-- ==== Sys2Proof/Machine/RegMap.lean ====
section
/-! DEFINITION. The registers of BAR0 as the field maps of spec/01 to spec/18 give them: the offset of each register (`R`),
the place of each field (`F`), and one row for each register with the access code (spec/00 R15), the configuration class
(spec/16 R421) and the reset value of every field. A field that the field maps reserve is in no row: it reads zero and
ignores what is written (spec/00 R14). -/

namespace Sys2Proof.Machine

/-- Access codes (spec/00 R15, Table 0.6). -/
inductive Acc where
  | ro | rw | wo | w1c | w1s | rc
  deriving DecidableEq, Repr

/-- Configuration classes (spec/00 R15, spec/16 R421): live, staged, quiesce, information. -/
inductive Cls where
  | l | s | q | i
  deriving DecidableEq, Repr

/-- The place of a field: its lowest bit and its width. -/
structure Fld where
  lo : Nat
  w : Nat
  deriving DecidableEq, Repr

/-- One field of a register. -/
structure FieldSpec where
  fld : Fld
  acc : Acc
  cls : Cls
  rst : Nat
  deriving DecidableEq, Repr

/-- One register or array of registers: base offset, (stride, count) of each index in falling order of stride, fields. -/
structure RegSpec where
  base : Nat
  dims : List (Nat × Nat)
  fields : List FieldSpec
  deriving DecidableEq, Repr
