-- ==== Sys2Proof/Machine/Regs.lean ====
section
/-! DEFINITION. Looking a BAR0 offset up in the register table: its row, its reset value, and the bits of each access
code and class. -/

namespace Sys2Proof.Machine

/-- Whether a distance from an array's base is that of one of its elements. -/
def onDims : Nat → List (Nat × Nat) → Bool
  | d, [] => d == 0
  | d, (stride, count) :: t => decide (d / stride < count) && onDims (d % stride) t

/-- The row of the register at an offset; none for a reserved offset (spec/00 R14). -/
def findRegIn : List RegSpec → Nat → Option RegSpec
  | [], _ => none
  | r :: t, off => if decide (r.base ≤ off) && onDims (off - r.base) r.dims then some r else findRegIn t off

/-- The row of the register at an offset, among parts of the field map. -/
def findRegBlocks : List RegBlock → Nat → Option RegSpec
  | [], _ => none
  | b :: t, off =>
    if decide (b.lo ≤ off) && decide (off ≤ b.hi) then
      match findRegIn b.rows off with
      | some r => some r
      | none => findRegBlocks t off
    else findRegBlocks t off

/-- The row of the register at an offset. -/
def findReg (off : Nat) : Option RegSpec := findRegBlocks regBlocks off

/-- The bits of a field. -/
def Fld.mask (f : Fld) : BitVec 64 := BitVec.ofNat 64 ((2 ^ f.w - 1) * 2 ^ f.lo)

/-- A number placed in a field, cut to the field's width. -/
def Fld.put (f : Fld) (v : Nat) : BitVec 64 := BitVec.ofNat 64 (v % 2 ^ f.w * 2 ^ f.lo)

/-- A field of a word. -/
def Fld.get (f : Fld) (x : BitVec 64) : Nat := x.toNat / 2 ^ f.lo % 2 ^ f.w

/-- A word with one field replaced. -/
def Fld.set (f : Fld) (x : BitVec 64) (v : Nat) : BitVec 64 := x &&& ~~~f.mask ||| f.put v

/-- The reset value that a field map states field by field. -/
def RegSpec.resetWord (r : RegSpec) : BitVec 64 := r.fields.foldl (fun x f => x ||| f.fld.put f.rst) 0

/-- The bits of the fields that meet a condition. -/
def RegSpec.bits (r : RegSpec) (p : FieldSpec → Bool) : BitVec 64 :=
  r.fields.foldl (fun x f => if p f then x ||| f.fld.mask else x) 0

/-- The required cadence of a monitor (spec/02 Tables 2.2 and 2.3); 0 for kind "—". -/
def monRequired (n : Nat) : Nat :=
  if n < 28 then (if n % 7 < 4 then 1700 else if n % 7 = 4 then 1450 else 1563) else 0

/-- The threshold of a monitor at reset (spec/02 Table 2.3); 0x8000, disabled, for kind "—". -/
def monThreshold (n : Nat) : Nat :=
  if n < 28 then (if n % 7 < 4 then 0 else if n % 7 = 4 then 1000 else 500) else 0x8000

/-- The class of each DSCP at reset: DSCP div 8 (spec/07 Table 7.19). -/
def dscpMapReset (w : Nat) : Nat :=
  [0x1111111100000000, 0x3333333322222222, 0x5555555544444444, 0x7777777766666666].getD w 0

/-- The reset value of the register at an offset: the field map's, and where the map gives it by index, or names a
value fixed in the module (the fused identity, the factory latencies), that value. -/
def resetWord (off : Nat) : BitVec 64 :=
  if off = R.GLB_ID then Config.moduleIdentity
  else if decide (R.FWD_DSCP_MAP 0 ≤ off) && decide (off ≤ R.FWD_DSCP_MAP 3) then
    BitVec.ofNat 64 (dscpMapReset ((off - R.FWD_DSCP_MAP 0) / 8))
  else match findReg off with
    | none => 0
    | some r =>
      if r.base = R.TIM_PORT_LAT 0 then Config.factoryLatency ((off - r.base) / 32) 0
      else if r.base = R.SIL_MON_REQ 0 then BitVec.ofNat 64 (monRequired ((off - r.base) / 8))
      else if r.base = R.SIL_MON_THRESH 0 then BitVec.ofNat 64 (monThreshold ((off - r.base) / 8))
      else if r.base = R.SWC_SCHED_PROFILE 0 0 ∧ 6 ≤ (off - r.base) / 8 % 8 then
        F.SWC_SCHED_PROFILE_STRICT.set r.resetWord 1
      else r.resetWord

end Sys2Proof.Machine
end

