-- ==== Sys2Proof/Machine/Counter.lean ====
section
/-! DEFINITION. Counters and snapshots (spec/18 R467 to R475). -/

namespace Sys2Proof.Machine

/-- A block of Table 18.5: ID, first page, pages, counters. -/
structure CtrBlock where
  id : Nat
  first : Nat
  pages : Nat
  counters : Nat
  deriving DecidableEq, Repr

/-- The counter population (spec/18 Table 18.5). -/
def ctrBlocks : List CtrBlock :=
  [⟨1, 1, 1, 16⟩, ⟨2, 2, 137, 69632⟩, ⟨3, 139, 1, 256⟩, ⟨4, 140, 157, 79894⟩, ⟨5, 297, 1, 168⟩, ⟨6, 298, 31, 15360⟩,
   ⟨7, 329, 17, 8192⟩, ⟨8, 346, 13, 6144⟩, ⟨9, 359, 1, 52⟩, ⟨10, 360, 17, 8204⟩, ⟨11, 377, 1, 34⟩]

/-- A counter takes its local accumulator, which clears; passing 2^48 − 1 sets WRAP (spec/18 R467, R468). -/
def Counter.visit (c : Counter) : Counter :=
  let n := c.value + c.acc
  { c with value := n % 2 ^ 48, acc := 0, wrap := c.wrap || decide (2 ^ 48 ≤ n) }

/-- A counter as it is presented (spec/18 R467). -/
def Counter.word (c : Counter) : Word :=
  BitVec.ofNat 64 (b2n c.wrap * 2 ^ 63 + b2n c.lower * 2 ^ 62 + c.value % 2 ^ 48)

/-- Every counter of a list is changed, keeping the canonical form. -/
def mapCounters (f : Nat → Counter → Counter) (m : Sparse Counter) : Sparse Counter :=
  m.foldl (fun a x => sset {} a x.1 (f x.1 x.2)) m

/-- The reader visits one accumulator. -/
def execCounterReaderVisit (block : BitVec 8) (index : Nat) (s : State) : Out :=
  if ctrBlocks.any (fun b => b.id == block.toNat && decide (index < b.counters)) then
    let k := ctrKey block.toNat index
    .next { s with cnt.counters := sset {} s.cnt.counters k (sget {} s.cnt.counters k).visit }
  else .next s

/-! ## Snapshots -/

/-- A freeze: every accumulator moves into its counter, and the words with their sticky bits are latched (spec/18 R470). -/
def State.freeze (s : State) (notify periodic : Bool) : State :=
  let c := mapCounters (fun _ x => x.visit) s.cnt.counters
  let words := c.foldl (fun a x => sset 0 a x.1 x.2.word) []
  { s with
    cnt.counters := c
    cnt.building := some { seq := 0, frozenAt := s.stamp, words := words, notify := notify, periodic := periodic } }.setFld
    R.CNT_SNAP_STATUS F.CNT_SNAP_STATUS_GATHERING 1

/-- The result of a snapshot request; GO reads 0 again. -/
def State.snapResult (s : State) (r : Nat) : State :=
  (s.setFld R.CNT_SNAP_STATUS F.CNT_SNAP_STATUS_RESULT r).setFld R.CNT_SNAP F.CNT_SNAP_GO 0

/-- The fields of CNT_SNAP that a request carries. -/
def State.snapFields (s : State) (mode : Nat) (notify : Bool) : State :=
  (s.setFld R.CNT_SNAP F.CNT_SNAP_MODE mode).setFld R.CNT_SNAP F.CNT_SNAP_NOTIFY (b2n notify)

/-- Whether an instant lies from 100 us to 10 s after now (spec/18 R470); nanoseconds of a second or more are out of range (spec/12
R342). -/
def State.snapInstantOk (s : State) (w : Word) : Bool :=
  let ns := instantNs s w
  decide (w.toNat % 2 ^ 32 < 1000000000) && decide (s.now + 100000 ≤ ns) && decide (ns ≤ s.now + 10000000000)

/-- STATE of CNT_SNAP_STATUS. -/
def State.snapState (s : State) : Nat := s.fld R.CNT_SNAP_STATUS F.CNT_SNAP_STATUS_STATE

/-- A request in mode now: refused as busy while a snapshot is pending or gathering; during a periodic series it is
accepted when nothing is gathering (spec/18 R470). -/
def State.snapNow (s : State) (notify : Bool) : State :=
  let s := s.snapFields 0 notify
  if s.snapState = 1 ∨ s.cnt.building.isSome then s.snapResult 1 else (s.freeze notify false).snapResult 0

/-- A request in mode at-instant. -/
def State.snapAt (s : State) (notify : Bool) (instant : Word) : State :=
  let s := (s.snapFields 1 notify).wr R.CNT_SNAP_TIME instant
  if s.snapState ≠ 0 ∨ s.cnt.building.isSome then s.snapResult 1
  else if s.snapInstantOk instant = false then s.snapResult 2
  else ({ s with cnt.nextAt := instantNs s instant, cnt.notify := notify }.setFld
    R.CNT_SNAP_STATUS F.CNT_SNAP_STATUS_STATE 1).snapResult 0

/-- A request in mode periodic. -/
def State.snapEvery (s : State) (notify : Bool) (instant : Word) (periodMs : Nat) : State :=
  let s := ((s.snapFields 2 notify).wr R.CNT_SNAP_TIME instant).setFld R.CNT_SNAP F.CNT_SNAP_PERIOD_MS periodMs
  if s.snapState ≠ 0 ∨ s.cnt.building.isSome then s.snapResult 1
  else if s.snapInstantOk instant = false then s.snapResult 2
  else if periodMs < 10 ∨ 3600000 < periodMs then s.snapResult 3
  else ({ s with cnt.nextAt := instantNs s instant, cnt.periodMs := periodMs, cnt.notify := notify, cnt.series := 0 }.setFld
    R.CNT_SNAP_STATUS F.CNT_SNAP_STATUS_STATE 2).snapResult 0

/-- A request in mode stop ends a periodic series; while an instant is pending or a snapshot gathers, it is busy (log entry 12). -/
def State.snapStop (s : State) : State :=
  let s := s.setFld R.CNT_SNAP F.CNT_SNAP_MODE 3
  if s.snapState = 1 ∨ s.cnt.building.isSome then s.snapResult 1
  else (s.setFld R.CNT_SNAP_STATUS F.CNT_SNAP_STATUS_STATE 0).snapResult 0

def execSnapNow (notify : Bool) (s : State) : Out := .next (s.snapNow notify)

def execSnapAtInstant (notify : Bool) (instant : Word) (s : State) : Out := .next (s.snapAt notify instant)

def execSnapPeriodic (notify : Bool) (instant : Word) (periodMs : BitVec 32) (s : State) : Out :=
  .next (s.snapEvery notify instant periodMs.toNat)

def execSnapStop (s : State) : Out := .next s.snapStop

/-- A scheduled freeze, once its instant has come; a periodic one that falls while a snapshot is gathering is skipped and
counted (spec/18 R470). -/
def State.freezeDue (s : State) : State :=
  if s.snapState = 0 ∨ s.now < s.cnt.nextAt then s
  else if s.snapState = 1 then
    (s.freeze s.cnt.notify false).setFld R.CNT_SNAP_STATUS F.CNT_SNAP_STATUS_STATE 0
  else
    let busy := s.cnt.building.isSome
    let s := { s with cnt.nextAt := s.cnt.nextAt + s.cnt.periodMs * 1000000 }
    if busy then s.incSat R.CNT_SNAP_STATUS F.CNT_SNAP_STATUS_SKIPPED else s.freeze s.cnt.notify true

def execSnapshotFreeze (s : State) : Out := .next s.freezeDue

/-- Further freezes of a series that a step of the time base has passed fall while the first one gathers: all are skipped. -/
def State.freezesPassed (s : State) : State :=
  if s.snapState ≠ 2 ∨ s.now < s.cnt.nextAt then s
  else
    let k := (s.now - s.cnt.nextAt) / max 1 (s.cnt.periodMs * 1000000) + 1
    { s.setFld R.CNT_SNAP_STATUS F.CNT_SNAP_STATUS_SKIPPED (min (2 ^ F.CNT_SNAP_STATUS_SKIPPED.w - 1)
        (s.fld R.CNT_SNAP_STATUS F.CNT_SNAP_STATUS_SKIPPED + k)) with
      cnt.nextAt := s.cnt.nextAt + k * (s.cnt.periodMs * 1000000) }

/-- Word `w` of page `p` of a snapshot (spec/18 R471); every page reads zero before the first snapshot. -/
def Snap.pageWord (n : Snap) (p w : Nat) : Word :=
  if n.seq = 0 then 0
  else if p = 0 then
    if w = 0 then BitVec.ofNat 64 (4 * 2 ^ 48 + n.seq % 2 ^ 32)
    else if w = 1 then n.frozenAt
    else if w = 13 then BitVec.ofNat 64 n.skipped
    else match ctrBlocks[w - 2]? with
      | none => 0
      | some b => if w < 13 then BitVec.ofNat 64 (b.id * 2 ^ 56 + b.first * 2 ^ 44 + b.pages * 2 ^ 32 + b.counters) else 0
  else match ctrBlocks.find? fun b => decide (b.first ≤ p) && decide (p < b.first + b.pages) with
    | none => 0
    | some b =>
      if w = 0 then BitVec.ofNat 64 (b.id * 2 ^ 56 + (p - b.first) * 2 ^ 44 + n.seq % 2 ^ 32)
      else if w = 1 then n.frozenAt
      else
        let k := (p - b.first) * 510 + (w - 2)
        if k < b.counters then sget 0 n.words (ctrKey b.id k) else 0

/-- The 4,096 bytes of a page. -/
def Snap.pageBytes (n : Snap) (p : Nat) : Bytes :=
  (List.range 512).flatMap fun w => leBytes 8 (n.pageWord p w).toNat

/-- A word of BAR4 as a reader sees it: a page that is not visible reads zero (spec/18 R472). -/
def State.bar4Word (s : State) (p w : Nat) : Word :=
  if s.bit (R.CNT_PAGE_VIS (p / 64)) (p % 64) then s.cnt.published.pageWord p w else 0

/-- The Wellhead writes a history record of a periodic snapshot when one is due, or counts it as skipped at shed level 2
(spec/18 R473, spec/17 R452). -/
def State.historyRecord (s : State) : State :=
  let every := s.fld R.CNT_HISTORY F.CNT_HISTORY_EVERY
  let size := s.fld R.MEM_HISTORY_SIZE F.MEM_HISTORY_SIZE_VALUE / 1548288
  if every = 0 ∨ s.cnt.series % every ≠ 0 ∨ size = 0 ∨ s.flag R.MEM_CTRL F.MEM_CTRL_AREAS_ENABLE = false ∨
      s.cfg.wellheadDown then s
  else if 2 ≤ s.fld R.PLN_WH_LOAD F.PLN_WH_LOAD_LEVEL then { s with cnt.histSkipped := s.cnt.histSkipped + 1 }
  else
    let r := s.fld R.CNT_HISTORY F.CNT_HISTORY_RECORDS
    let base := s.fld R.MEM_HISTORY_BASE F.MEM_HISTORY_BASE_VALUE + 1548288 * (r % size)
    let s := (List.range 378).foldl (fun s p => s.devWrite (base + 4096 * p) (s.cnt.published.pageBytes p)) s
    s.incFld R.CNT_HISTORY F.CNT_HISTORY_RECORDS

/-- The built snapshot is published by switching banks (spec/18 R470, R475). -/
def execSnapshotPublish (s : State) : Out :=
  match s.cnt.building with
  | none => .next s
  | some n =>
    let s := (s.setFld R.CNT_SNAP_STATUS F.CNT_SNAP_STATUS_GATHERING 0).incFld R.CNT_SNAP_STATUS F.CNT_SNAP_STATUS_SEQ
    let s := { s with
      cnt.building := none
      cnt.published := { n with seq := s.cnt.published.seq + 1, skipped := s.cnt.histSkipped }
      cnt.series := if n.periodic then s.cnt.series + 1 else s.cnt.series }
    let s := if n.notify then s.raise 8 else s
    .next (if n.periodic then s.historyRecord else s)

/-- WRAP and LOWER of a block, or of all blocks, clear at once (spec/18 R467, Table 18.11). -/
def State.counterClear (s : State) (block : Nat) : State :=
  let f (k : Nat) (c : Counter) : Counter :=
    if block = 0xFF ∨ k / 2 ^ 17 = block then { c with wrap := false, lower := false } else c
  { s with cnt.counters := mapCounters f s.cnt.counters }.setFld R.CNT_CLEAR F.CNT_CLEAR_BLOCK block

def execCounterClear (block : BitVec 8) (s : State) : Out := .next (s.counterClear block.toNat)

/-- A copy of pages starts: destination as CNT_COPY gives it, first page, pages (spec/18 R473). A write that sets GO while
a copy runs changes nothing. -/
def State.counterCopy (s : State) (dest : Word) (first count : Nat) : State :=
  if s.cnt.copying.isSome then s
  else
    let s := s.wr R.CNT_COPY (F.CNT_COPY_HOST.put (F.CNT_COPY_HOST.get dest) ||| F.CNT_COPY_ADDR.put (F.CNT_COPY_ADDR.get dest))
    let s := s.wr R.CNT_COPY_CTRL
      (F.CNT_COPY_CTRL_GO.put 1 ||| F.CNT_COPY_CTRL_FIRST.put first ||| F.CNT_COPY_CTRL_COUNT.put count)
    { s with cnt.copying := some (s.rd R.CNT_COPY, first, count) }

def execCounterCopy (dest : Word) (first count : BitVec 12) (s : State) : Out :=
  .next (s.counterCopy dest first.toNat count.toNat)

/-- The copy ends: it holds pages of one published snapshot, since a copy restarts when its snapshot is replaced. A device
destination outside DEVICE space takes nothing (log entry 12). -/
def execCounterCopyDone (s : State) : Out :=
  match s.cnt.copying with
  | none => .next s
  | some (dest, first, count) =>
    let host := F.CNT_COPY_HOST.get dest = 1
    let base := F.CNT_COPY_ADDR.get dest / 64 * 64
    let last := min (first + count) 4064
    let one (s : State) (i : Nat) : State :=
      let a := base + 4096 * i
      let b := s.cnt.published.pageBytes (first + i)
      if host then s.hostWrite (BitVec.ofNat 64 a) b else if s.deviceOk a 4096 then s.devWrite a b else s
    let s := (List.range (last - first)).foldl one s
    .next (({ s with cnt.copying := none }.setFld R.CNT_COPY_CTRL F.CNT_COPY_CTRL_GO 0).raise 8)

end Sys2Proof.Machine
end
- - -
▸ **Action item**
Nothing but a number should be given: the count of lines in the entries that contain the word "last".

▸ **Result of this exercise**
2